Up in alms over salaries
Church asks for more as top Catholic administrators see pay spike

By Erin Smith
Wednesday, March 21, 2012

With the Archdiocese of Boston in the middle of its 2012 Catholic Appeal fundraiser, the number of church employees earning upward of $150,000 has skyrocketed by more than threefold even as the church has been shuttering parishes, a Herald review found.

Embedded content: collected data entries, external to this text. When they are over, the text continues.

-- ==== Sys2Proof/Tests/Slice0.lean ====
section
/-! SUPPORT. The model's own tests.  Every expected value is the spec's (95_test_vectors.md, or the example of the rule
cited), never the model's answer.  The witnesses at the end meet the hypotheses of the obligations they are named after. -/

namespace Sys2Proof.Tests

open Sys2Proof.Machine

/-! ## Helpers -/

/-- The known-answer key (95_test_vectors.md section 1.1). -/
def katKey : Block := 0x133457799BBCDFF1#64

/-- Just after reset, with the complete schedule of a key loaded. -/
def loaded (key : Block) : State := { State.reset with rk := (keySchedule key).map some, keyValid := true }

/-- A LOADKEY of the key in progress, before round `n`. -/
def keygenAt (key : Block) (n : Nat) : State :=
  { State.reset with
    rk := (keySchedule key).map some
    phase := .keygen
    rnd := BitVec.ofNat 4 n
    c := (keyHalvesAfter key n).c
    d := (keyHalvesAfter key n).d }

/-- A block operation in progress, at round `n`. -/
def roundsAt (key : Block) (n : Nat) : State := { loaded key with phase := .rounds, rnd := BitVec.ofNat 4 n }

/-- The responses at the end, if the machine went on. -/
def responsesOf : StepResult → Option (List Response)
  | .next t => some t.responses
  | .fault _ => none
  | .refused _ => none

/-- The state, if the machine went on. -/
def stateOf : StepResult → Option State
  | .next t => some t
  | .fault _ => none
  | .refused _ => none

/-- The bytes, if the adapter produced some. -/
def bytesOf : Except AdapterStop (List Byte) → Option (List Byte)
  | .ok bytes => some bytes
  | .error _ => none

/-! ## Well-formedness: each check refuses an ill-formed table (R99) -/

theorem test_index_table_refuses_wrong_length : isIndexTable 48 32 (tableE.drop 1) = false := by decide
theorem test_index_table_refuses_zero : isIndexTable 4 4 [1, 2, 0, 4] = false := by decide
theorem test_index_table_refuses_too_large : isIndexTable 4 4 [1, 2, 5, 4] = false := by decide
theorem test_permutation_refuses_repeat : isPermutationTable 4 [1, 2, 2, 4] = false := by decide
theorem test_inverse_refuses_other_permutation : isInverseTable tableIP tableIP = false := by decide
theorem test_sbox_row_refuses_repeat : isSboxRow [0, 1, 2, 3, 4, 5, 6, 7, 8, 9, 10, 11, 12, 13, 14, 14] = false := by decide
theorem test_sbox_matrix_refuses_seven_boxes : isSboxMatrix (engineTables.sbox.drop 1) = false := by decide
theorem test_shift_refuses_three : isShiftTable [1, 1, 2, 2, 2, 2, 2, 2, 1, 2, 2, 2, 2, 2, 2, 3] = false := by decide
theorem test_tables_refuse_short_p : Tables.wellFormed { engineTables with p := engineTables.p.drop 1 } = false := by decide

/-! ## Decoding: words written out bit by bit (R70, R71, 95_test_vectors.md section 2.5) -/

theorem test_decode_nop : decode (0b00#2 ++ 0xFFFFFFFFFFFFFFFF#64) = .nop 0xFFFFFFFFFFFFFFFF#64 := by decide
theorem test_decode_loadkey :
    decode 0b010001001100110100010101110111100110011011101111001101111111110001#66 = .loadkey 0x133457799BBCDFF1#64 := by
  decide
theorem test_decode_encrypt :
    decode 0b100000000100100011010001010110011110001001101010111100110111101111#66 = .encrypt 0x0123456789ABCDEF#64 := by
  decide
theorem test_decode_decrypt :
    decode 0b111000010111101000000100110101010000001111000010101011010000000101#66 = .decrypt 0x85E813540F0AB405#64 := by
  decide
theorem test_decode_zero_operands :
    decode 0x10000000000000000#66 = .loadkey 0#64 ∧ decode 0x30000000000000000#66 = .decrypt 0#64 := by decide
theorem test_decode_rejects_bit_66 :
    decodeBits (2 ^ 66) = .error .widerThanCommandPort ∧ decodeBits (2 ^ 66 - 1) = .ok (.decrypt (BitVec.allOnes 64)) := by
  decide
theorem test_encode_decrypt : encode (.decrypt 0x85E813540F0AB405#64) = 0x385E813540F0AB405#66 := by decide

/-! ## Text (R77) -/

theorem test_read_line :
    readLine "LOADKEY 0x133457799BBCDFF1     ; cmd = 0x1_133457799BBCDFF1".toList = .command (.loadkey katKey) ∧
    readLine "NOP                            ; cmd = 0x0_0000000000000000".toList = .command (.nop 0#64) := by
  decide +kernel
theorem test_read_line_refuses :
    readLine "nop".toList = .malformed ∧ readLine "ENCRYPT 0x0123".toList = .malformed ∧
    readLine "NOP 0x0123456789ABCDEF".toList = .malformed ∧ readLine "; no key yet".toList = .blank := by
  decide +kernel
theorem test_word_text : wordText 0x20123456789ABCDEF#66 = "0x2_0123456789ABCDEF".toList := by decide +kernel
theorem test_response_text :
    responseText (.ok 0x85E813540F0AB405#64) = "OK 0x85E813540F0AB405".toList ∧
    responseText .keyNotLoaded = "ERR KeyNotLoaded".toList := by
  decide +kernel

/-! ## The stages (95_test_vectors.md sections 1.1, 1.2, 2.1 to 2.3) -/

theorem test_permute_one_bit :
    permute 64 engineTables.ip 0x8000000000000000#64 = 0x0000000001000000#64 ∧
    permute 48 engineTables.e 0x00000001#32 = 0x800000000002#48 ∧
    permute 32 engineTables.p 0x00010000#32 = 0x80000000#32 := by
  decide +kernel
theorem test_rotation_wraps :
    rotl28 0x8000000#28 1 = 0x0000001#28 ∧ rotl28 0xC000000#28 2 = 0x0000003#28 ∧
    rotl28 0x0000001#28 1 = 0x0000002#28 := by
  decide +kernel
theorem test_schedule_ends :
    scheduleKey (keySchedule katKey) 0#4 = 0x1B02EFFC7072#48 ∧
    scheduleKey (keySchedule katKey) 15#4 = 0xCB3D8B0E17F5#48 := by
  decide +kernel
theorem test_round_function :
    roundFunction 0xF0AAF0AA#32 0x1B02EFFC7072#48 = 0x234AA9BB#32 ∧ roundFunction 0#32 0#48 = 0xD8D8DBBC#32 := by
  decide +kernel

/-! ## One step of each command -/

/-- R147: no effect, also with no key loaded. -/
theorem test_nop_changes_nothing : stateOf (exec (.nop (BitVec.allOnes 64)) State.reset) = some State.reset := by decide

/-- R116: the response and the round keys. -/
theorem test_loadkey :
    (stateOf (exec (.loadkey katKey) State.reset)).map (fun t => (t.rkAt 0#4, t.keyValid, t.rsp)) =
      some (some 0x1B02EFFC7072#48, true, some (.ok 0#64)) := by
  decide +kernel

/-- R145: the known-answer vector. -/
theorem test_encrypt :
    responsesOf (exec (.encrypt 0x0123456789ABCDEF#64) (loaded katKey)) = some [.ok 0x85E813540F0AB405#64] := by
  decide +kernel

/-- R182: with no key, the error and not the all-zero-key result. -/
theorem test_encrypt_without_key :
    stateOf (exec (.encrypt 0#64) State.reset) =
      some { State.reset with rsp := some .keyNotLoaded, responses := [.keyNotLoaded] } := by
  decide

/-- R146: DECRYPT of the plaintext, which tells the key order (95_test_vectors.md section 1.5). -/
theorem test_decrypt :
    responsesOf (exec (.decrypt 0x0123456789ABCDEF#64) (loaded katKey)) = some [.ok 0xEE0F7C12E0B09338#64] := by
  decide +kernel

theorem test_decrypt_without_key :
    responsesOf (exec (.decrypt 0x85E813540F0AB405#64) State.reset) = some [.keyNotLoaded] := by decide

/-! ## One point of the ports -/

/-- R79, R117: at the round level a LOADKEY is under way after its acceptance, with `KEY_VALID` 0. -/
theorem test_round_level_acceptance :
    (stateOf (roundStep ((loaded 0#64).drive [.loadkey katKey]))).map
        (fun t => ((t.phase, t.rnd, t.keyValid), t.c, t.d, t.cmdReady)) =
      some ((.keygen, 0#4, false), 0xF0CCAAF#28, 0x556678F#28, false) := by
  decide +kernel

/-- R117, 95_test_vectors.md section 1.1: the row i = 0. -/
theorem test_round_level_keygen :
    (stateOf (microStep (keygenAt katKey 0))).map (fun t => (t.c, t.d, t.rkAt 0#4, t.rnd)) =
      some (0xE19955F#28, 0xAACCF1E#28, some 0x1B02EFFC7072#48, 1#4) := by
  decide +kernel

/-- R150, 95_test_vectors.md section 1.2: the row i = 0. -/
theorem test_round_level_rounds :
    (stateOf (microStep { roundsAt katKey 0 with l := 0xCC00CCFF#32, r := 0xF0AAF0AA#32 })).map
        (fun t => (t.l, t.r, t.rnd)) =
      some (0xF0AAF0AA#32, 0xEF4A6544#32, 1#4) := by
  decide +kernel

/-- R185, R201: a command presented at the point of a reset is not accepted. -/
theorem test_reset_wins :
    (stateOf (step { loaded katKey with inputs := [{ rst := true, cmdValid := true, cmd := encode (.encrypt 0#64) }] })).map
        (fun t => (t.responses, t.keyValid, t.rkAt 15#4)) =
      some ([], false, none) := by
  decide +kernel

/-- The host's two questions of `step` and `decodeTableWord`: the word presented is what runs. -/
theorem test_fetch_word :
    responsesOf (step (State.reset.withFetchWord 72 0x10000000000000000)) = some [.ok 0#64] ∧
    decodeTableWord 72 0x10000000000000000 = some (.loadkey 0#64) := by
  decide +kernel

/-! ## The host adapter (95_test_vectors.md section 2.6) -/

theorem test_pack : packBytes [0x01, 0x23, 0x45, 0x67, 0x89, 0xAB, 0xCD, 0xEF] = 0x80C4A2E691D5B3F7#64 := by decide +kernel
theorem test_unpack :
    unpackBlock 0x85E813540F0AB405#64 = [0xA1, 0x17, 0xC8, 0x2A, 0xF0, 0x50, 0x2D, 0xA0] := by decide +kernel
theorem test_fill : fileGroups [0x41, 0x42, 0x43] = [[0x41, 0x42, 0x43, 0x05, 0x05, 0x05, 0x05, 0x05]] := by decide +kernel
theorem test_empty_file : bytesOf (encryptFile katKey [] State.reset) = some [] := by decide +kernel
theorem test_encrypt_file :
    bytesOf (encryptFile katKey [0x31, 0x32, 0x33, 0x34, 0x35, 0x36, 0x37] State.reset) =
      some [0x8F, 0xD5, 0xC4, 0x38, 0xFF, 0x2F, 0xF6, 0x4F] := by
  decide +kernel
theorem test_partial_ciphertext : decryptFile katKey [0x31] State.reset = .error .partialCiphertext := rfl

/-! ## Witnesses: a state and operands that meet all hypotheses of the obligation named, at the ends of each range -/

theorem loaded_inv (key : Block) : (loaded key).Inv := ⟨fun _ => ⟨key, rfl⟩, fun a h => by simp [loaded, State.reset] at h⟩

/-- A LOADKEY in progress meets the invariant, at each of its sixteen rounds. -/
theorem keygenAt_inv (key : Block) (n : Nat) (hn : n < 16) : (keygenAt key n).Inv := by
  refine ⟨⟨rfl, key, ?_, ?_⟩, fun a h => by simp [keygenAt, State.reset] at h⟩
  · show (keyHalvesAfter key n) = keyHalvesAfter key (BitVec.ofNat 4 n).toNat
    rw [BitVec.toNat_ofNat, Nat.mod_eq_of_lt hn]
  · intro i _
    rw [State.rkAt_of_written (ks := keySchedule key) rfl, scheduleKey_keySchedule]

In 2006, the archdiocese listed only five employees earning more than $150,000, but its latest annual report shows 17 “senior lay executives” topped $150,000 last year. Among the latest eye-popping salaries and fiscal details the review found:

•     Total compensation for Mary Grassa O’Neill, superintendent of the archdiocese’s Catholic schools, last year topped $351,000, surpassing the $323,222 earnings of Boston Superintendent of Schools Carol R. Johnson. 

•    The top archdiocesan lawyer totaled $326,169.

•    The recently departed chancellor, the archdiocese’s top financial officer, grossed $276,486.

•    Since 2006, the archdiocese has cut 50 staff members but payroll costs increased by nearly $1 million.

“To focus on salaries and not look at the broader picture is vastly unfair,” archdiocesan spokesman Terrence Donilon said about the high-priced laymen. “These folks are immensely talented people who are helping one of the largest archdioceses in the country repair itself. The church is in a much better position than it was 10 years ago and that’s in no small part due to the talented people the cardinal has brought around him.”

Donilon, whose compensation topped $193,000 last year, said that even though the payroll went from $8.3 million in 2006 to $9.2 million this year despite dramatic job cuts, the church has actually saved $250,000 in payroll costs over the past five years when taking into account inflation.

Council of Parishes chairman Peter Borre, whose group fights church closures, said the hefty payroll runs counter to “the basic spiritual mission of the Catholic Church.”

“The crushing overhead weight at headquarters is becoming an intolerable burden for many parishes, and if the archdiocese wants to cut costs, it should start with Braintree, not in the churches,” Borre said.

Donilon credited school superintendent O’Neill with increasing Catholic school enrollment in Boston and Lowell while slowing an overall decline.

“Mary had a great job at Harvard,” he said. “She didn’t need to take on this assignment, which is one of the toughest Catholic school assignments in the country.”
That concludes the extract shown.